Pizza Crust Recipe.

Every great pizza begins with a great crust. Some like it thin, some like it crispy, some like it fluffy and thick. My homemade pizza crust recipe is thick and chewy - my favorite way to eat it. Make Pizza homemade as Papa john

Homemade pizza crust may sound difficult to you. Why waste the time when you can buy frozen? But trust me - homemade crust is nothing like store-bought, delivery, or what you order at a restaurant. Making pizza crust is a lot like making regular bread, only quicker and well, flatter. Please read the following because knowing the ins and outs before beginning will help you tremendously.

All pizza doughs recipes are different, but they typically all have the same ingredients: flour, yeast, water, salt, oil, and some may have sugar. Here is the breakdown of what I use in my recipe.

Yeast. I use Red Star Platinum yeast. I have the best results in my breads when I use their platinum line.

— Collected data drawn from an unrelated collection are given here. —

-- ==== Sys2Proof/Machine/Events.lean ====
section
/-! DEFINITION. The commands that are events of the lines, the converter and the timers: counts, scans,
expiries, the end of a commit, ESTOP. An event that cannot occur in the state it meets (the expiry of a timer
that does not run, a second assertion of ESTOP) changes nothing (entry 7). -/

namespace Sys2Proof.Machine

/-- The answer of a command whose effect is done: the outputs and levels settle, and the part goes on. -/
def done (s : State) : Host.Outcome State Fault Refusal := .next (settle s)

/-- A position count handed to the STK and on (R11, R30). -/
def positionCounted (e : PositionEncoder) (up : Bool) (s : State) : State :=
  afterEvaluation s.stk []
    (evaluate (s.withMsu (s.msu.countPosition e up s.gst.active)))

/-- POSITION_COUNT_CHANGE: the decoder's reference takes the new state; a change of one line is a count (R29,
R30). -/
def execPositionCountChange (e : PositionEncoder) (pair : Pair) (s : State) : Host.Outcome State Fault Refusal :=
  let count := decodeCount (s.msu.reference e) pair
  let s := s.withMsu (s.msu.withReference e pair)
  match count with
  | some up => done (positionCounted e up s)
  | none => done s

/-- A turn mark: the mark reference, the FSV's boundary, then the BRC (R40, R44). -/
def takeTurnMark (s : State) : State :=
  brcTurnMark (takeBoundary (s.withMsu { s.msu with markRef := s.msu.angle }))

/-- The MSU's use of an angle count once the STK and the PHC have taken it: rest, then the turn mark; neither
while XRST is asserted (R40 to R43). -/
def angleUsed (s : State) : State :=
  if s.lines.xrst then s
  else
    let s := s.withMsu s.msu.endRest
    if s.msu.atMark then takeTurnMark s else s

/-- An angle count: the counter, the STK, what the STK hands on, the PHC, the BRC, the MSU (R16, R40; entry
15). -/
def angleCounted (forward : Bool) (s : State) : State :=
  let old := s.stk
  let counted := stkCount forward (s.withMsu (s.msu.countAngle forward))
  let s := phcAfterEvaluation old (handCount counted.2 counted.1)
  angleUsed (brcDepth old.bottomHole (phcCount forward s))

/-- ANGLE_COUNT_CHANGE: the decoder's reference takes the new state; a change of one line is a count (R16,
R29). -/
def execAngleCountChange (pair : Pair) (s : State) : Host.Outcome State Fault Refusal :=
  let count := decodeCount s.msu.angleRef pair
  let s := s.withMsu { s.msu with angleRef := pair }
  match count with
  | some forward => done (angleCounted forward s)
  | none => done s

/-- A condition with a present test and an absent test: between them it keeps its value (R130). -/
def betweenTests (present absent was : Bool) : Bool := if present then true else if absent then false else was

/-- The OVERTORQUE condition; `aR` is the STK's A_r (R130). -/
def overtorque (t : Settings) (e : Envelope) (aR : Nat) (was : Bool) : Bool :=
  let c := if 0 < aR then e.computed.tRev else e.computed.tFwd
  betweenTests (decide (c * (100 + t.overTolerance) < e.measured.tMeas * 100)) (decide (e.measured.tMeas ≤ c)) was

/-- The OVERCROWD condition (R130). -/
def overcrowd (t : Settings) (e : Envelope) (was : Bool) : Bool :=
  let c := e.computed.cDown
  betweenTests
    (decide (c * (100 + t.overTolerance) < e.measured.fC * 100) || decide (e.zWot < e.wot))
    (decide (e.measured.fC ≤ c) && decide (e.wot ≤ e.zWot)) was

/-- The conditions a scan decides, DEPTH_DISAGREE of the STK's evaluation of the scan among them, in rising
source number (R130, R133, R134). -/
def State.scanConditions (s : State) : List (Source × Bool) :=
  let t := s.gst.settings
  let e := s.env
  let v := s.msu.channels
  [(.oilHot, decide (t.thetaMax < e.measured.theta)),
   (.depthDisagree, s.depthDisagrees),
   (.overtorque, overtorque t e s.stk.aR (s.entry .overtorque).condition),
   (.rotSensor, v.rp.holding),
   (.overcrowd, overcrowd t e (s.entry .overcrowd).condition),
   (.crwSensor, v.cd.holding || v.cu.holding || v.sp.holding),
   (.hstSensor, v.rl.holding),
   (.oilSensor, v.ot.holding)]

/-- The STK's, the ZNT's and the ENV's part of a scan (R36, R37, R72). -/
def scanMeasured (r : Readings) (s : State) : State :=
  let s := s.withMsu { s.msu with channels := takeReadings s.gst.active s.msu.channels r }
  let s := zntReevaluate (evaluateAnew s)
  let measured := { s.env with measured := measure s.gst.active s.msu.channels }
  recompute (s.withEnv measured)

/-- The FSV's part of a scan: the conditions, warnings 3 and 4, and the boundary when the head is at rest (R36,
R44, R130, R136). -/
def scanSupervised (s : State) : State :=
  let s := takeScanWarnings (decideConditions s.scanConditions s)
  if s.msu.rest then takeBoundary s else s

/-- A scan's delivery, whole (R36). -/
def scanTaken (r : Readings) (s : State) : State :=
  let old := s.stk
  let s := phcAfterEvaluation old (scanSupervised (scanMeasured r s))
  brcDepth old.bottomHole (brcScan s)

/-- SCAN_COMPLETION: taken but while XRST is asserted, when no scan is in flight (R32, R36). -/
def execScanCompletion (r : Readings) (s : State) : Host.Outcome State Fault Refusal :=
  if s.lines.xrst then done s else done (scanTaken r s)

/-- The ROPE_SLACK condition (R131). -/
def State.ropeSlack (s : State) : Bool :=
  (decide (s.phc.phase = .free) || decide (s.phc.phase = .hoist)) && decide (0 < s.msu.speed) &&
    decide (s.env.measured.lR < s.gst.settings.lSlack)

/-- The STOP_OVERSPEED condition (R131). -/
def State.stopOverspeed (s : State) : Bool := decide (s.env.computed.vPay * 11 < s.msu.speed * 10)

/-- WINDOW_EXPIRY: the payout speed formed, and the conditions the speed window owns decided; no window runs
while XRST is asserted (R38, R39, R131). -/
def execWindowExpiry (s : State) : Host.Outcome State Fault Refusal :=
  if s.lines.xrst then done s
  else
    let s := s.withMsu (s.msu.formSpeed s.gst.active)
    done (decideConditions [(.ropeSlack, s.ropeSlack), (.stopOverspeed, s.stopOverspeed)] s)

/-- REST_TIMER_EXPIRY: the head is at rest (R42). The start of rest is no boundary (R44). -/
def execRestTimerExpiry (s : State) : Host.Outcome State Fault Refusal :=
  match s.msu.restTimer with
  | none => done s
  | some _ => done (s.withMsu { s.msu with rest := true, restTimer := none })

/-- The STALL condition (R132). -/
def State.stalled (s : State) : Bool :=
  decide (s.phc.phase = .drill) && (s.grant .rotary).isActive && decide (0 < (s.grant .rotary).granted) &&
    decide (angleDiff s.msu.angle s.fsv.stallRef < Config.stallCounts) &&
    decide (s.env.computed.tFwd * 9 ≤ s.env.measured.tMeas * 10)

/-- The stall window started: its reference the present angle, its timer the stall time (R132). -/
def startStallWindow (s : State) : State :=
  s.withFsv { s.fsv with stallRef := s.msu.angle, stallTimer := s.gst.settings.stallTime.toNat }

/-- STALL_WINDOW_EXPIRY: STALL decided, and the window started again; no window runs while XRST is asserted
(R132, R146). -/
def execStallWindowExpiry (s : State) : Host.Outcome State Fault Refusal :=
  if s.lines.xrst then done s else done (startStallWindow (decideCondition .stall s.stalled s))

/-- The phase an operation that ends without completion returns to: FREE from ENGAGING, DRILL from RELEASING
(R56, R60, R61). -/
def State.returnPhase (s : State) : Phase := if s.phc.phase = .releasing then .drill else .free

/-- OP_TIMER_EXPIRY: OP_TIMEOUT raised, and the phase moved back; nothing without an operation in flight (R56,
R60). -/
def execOpTimerExpiry (s : State) : Host.Outcome State Fault Refusal :=
  match s.phc.op with
  | none => done s
  | some _ => done (changePhase s.returnPhase (raise .opTimeout s))

/-- GRANT_EXPIRED: an ACTIVE record whose life ends, in its last millisecond, is withdrawn. With more of its life
left the expiry does not happen: a DEMAND taken before it has renewed the life (R107, R108; entry 34). Nothing
expires in another state (R99). -/
def execGrantExpired (d : Drive) (s : State) : Host.Outcome State Fault Refusal :=
  match (s.grant d).state with
  | .active life => if life ≤ 1 then done (withdraw d .grantExpired s) else done s
  | .unacked | .neutralWait _ => done s

/-- Steps 1 and 2 of a commit's completion: the store, the active geometry, STORE_CORRUPT (R164). -/
def Gst.committed (g : Gst) : Gst :=
  { g with store := .ofGeometry g.staging, active := some g.staging, storeCorrupt := false, commit := none }

/-- A commit's completion: store and geometry, the MSU's millimetres, the STK's rebuild and evaluation, the ZNT
and the ENV (R27, R164). -/
def commitCompleted (s : State) : State :=
  let old := s.stk
  let before := s.gst.active
  let s := s.withGst s.gst.committed
  let s := s.withMsu (s.msu.formMm s.gst.active)
  let s := s.withStk (s.stk.rebuild before s.gst.staging s.pRope s.headPos)
  afterEvaluation old [] (evaluate s)

/-- COMMIT_COMPLETION: the commit in flight completes; nothing without one (R164). -/
def execCommitCompletion (s : State) : Host.Outcome State Fault Refusal :=
  if s.committing then done (commitCompleted s) else done s

/-- ESTOP decided present: source 0 raised, then the assertion handed to the PHC (R63, R143). -/
def estopRaised (s : State) : State :=
  let s := decideCondition .estop true s
  if s.phc.phase = .parked then s else changePhase .parked s

/-- ESTOP_ASSERT: the line is asserted; its change is decided at once, or when XRST ends (R143, R146). -/
def execEstopAssert (s : State) : Host.Outcome State Fault Refusal :=
  let was := s.lines.estop
  let s := s.withLines { s.lines with estop := true }
  if was || s.lines.xrst then done s else done (estopRaised s)

/-- ESTOP_RELEASE: the line is released, and the condition absent from this change (R143). -/
def execEstopRelease (s : State) : Host.Outcome State Fault Refusal :=
  let s := s.withLines { s.lines with estop := false }
  done (decideCondition .estop false s)

end Sys2Proof.Machine
end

Though I am being compensated for sponsoring Red Star Yeast, please know that I've been an avid user ever since I began to bake with yeast. Their Platinum line is fantastic; its careful formula strengthens your dough and makes making working with yeast simple. I use only enough yeast to get the job done; I don't like pizza dough to taste "yeasty." (Technical terms here, of course.) 1 standard packet (2 and 1/4 teaspoons) is what you need for my pizza crust recipe.

Water. I tested this recipe with many different amounts of water over the past few weeks. I find that 1 and 1/3 cups is the perfect number. Please use lukewarm water (105F - 115F). Anything over 120F will kill your yeast.

Flour. Please use unbleached all-purpose white flour in this recipe. Bleaching the flour strips away some of the protein, which will affect how much water your flour absorbs in this recipe. You may use bread flour instead, but you'll have to increase the water by a couple Tablespoons since bread flour contains more protein than all-purpose. I do not know how to make this pizza crust gluten free. For the best results, just stick to the recipe as written.

Oil. Extra virgin gives this pizza crust the best taste. You'll also line your bowl with olive oil as the dough rises and brush your dough with olive oil before layering on the toppings. This prevents the crust from getting soggy from the toppings.

Salt. Salt gives my pizza crust a little flavor. Pizza dough without salt tastes bland regardless of the toppings. I tested with two different amounts and 3/4 teaspoon is perfect.

Sugar. I add a touch of sugar to my pizza dough recipe. Sugar increases the yeast's activity, while salt can control it. Furthermore, a slight touch of sugar will tenderize your dough, especially when paired with the olive oil.

Cornmeal. Not all pizza dough recipes use cornmeal to dust the pan, but I prefer it. The main reason you sprinkle cornmeal onto the bottom of your pizza pan is so that the pizza won't stick to the bottom of the pan. It gives the pizza crust a little flavor and crispy texture as well. You could just use regular flour to dust the pan, but you'll lose the flavor cornmeal provides.